Note that during the reinvestment period, the CLO is being paid back with par dollars. If a company decides to refinance or deleverage by paying off a loan, the CLO receives par and then reinvests in loans at the current market price. So when loans are trading below par, it is very advantageous for CLOs that are in their reinvestment period.
These are the kinds of CLOs that ECC has been focused on. ECC has intentionally increased the average remaining CLO reinvestment period in its portfolio to 3.2 years. Source.
ECC Q3 2022 Presentation
Additionally, the underlying loans that the CLOs hold have very few maturities in the next two years.
ECC Q3 2022 Presentation
This is a benefit because defaults tend to be most frequent when loans mature. With the economy likely to weaken in 2023, ECC has very little exposure to companies that will be forced to refinance when there are dual headwinds of high-interest rates and a weakening economy. If there is a recession in 2023, it’s best not to hold a lot of loans that are maturing mid-recession.
It is this kind of proactiveness from ECC’s management that gives us the confidence to continue holding and collecting the massive +15% yield.
Dreamstime
Conclusion
With BRSP and ECC, we can not only be actively engaged in the United States economy, but we can also be key players in helping it be strong and healthy.
A recession is coming, as a recession is always coming. It is a question of “when,” not “if.” This doesn’t mean you should pull out of the market or economy and wait for better times to come. It’s a time when the level-headed can remain invested and unlock massive rewards. ECC and BRSP have positioned themselves to benefit from the current interest rate environment and created portfolios structured to weather any recessionary storms to come.
I love the United States of America. No country is perfect. No country has ever been without error or fault. Likewise, no person is perfect or without fault.
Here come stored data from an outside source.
-- ==== Sys2Proof/WellFormed.lean ====
section
/-! DEFINITION. Which operations are well formed for a build: the length fits the `in_len` port, and the frame is one
that the operation's row of the opcode table selects (10_state.md R22; 30_encoding.md R70, R74). -/

namespace Sys2Proof

/-- `in_len` is `LEN_W` bits wide; a longer delivery arrives saturated (60_exceptions.md R181). -/
def Delivery.lenFits (c : Config) (d : Delivery) : Bool := decide (d.len < 2 ^ c.lenW)

/-- A frame with no byte has no opcode (40_recognition.md R93). -/
def Delivery.hasOpcode (d : Delivery) : Bool := decide (1 ≤ d.len)

/-- The leading byte is the recognised one (R70). -/
def Delivery.syncMatches (c : Config) (d : Delivery) : Bool := decide (d.frame[0] = c.syncByte)

/-- The checks every row but SYNC_CHECK's makes: "selected by the same `B[0]` match as DECODE_D1" (R74). -/
def Delivery.selectsD1 (c : Config) (d : Delivery) : Bool :=
  d.lenFits c && d.hasOpcode && d.syncMatches c

/-- Well-formedness of an operation for the build `c`: SYNC_CHECK "applies to every frame" (R74), every other row to the
frames with the recognised leading byte. -/
def Instr.wellFormed (c : Config) : Instr → Bool
  | .syncCheck d => d.lenFits c
  | .decodeD1 d => d.selectsD1 c
  | .lenCheck d => d.selectsD1 c
  | .csumCheck d => d.selectsD1 c
  | .cameraId d => d.selectsD1 c
  | .pan d => d.selectsD1 c
  | .tilt d => d.selectsD1 c
  | .roll d => d.selectsD1 c
  | .posX d => d.selectsD1 c
  | .posY d => d.selectsD1 c
  | .posZ d => d.selectsD1 c
  | .zoom d => d.selectsD1 c
  | .focus d => d.selectsD1 c
  | .spare d => d.selectsD1 c
  | .checksum d => d.selectsD1 c
  | .raw d => d.selectsD1 c

end Sys2Proof
end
Nevertheless, I am betting my retirement on the ability of the United States economy to continue to produce wealth for its people and allow those who strive to better themselves to achieve those goals.
It’s never easy to achieve success, but it remains possible. I like to think that I can help enable that for others, all while receiving excellent income for myself.
That’s the beauty of the Income Method. That’s the beauty of income investing.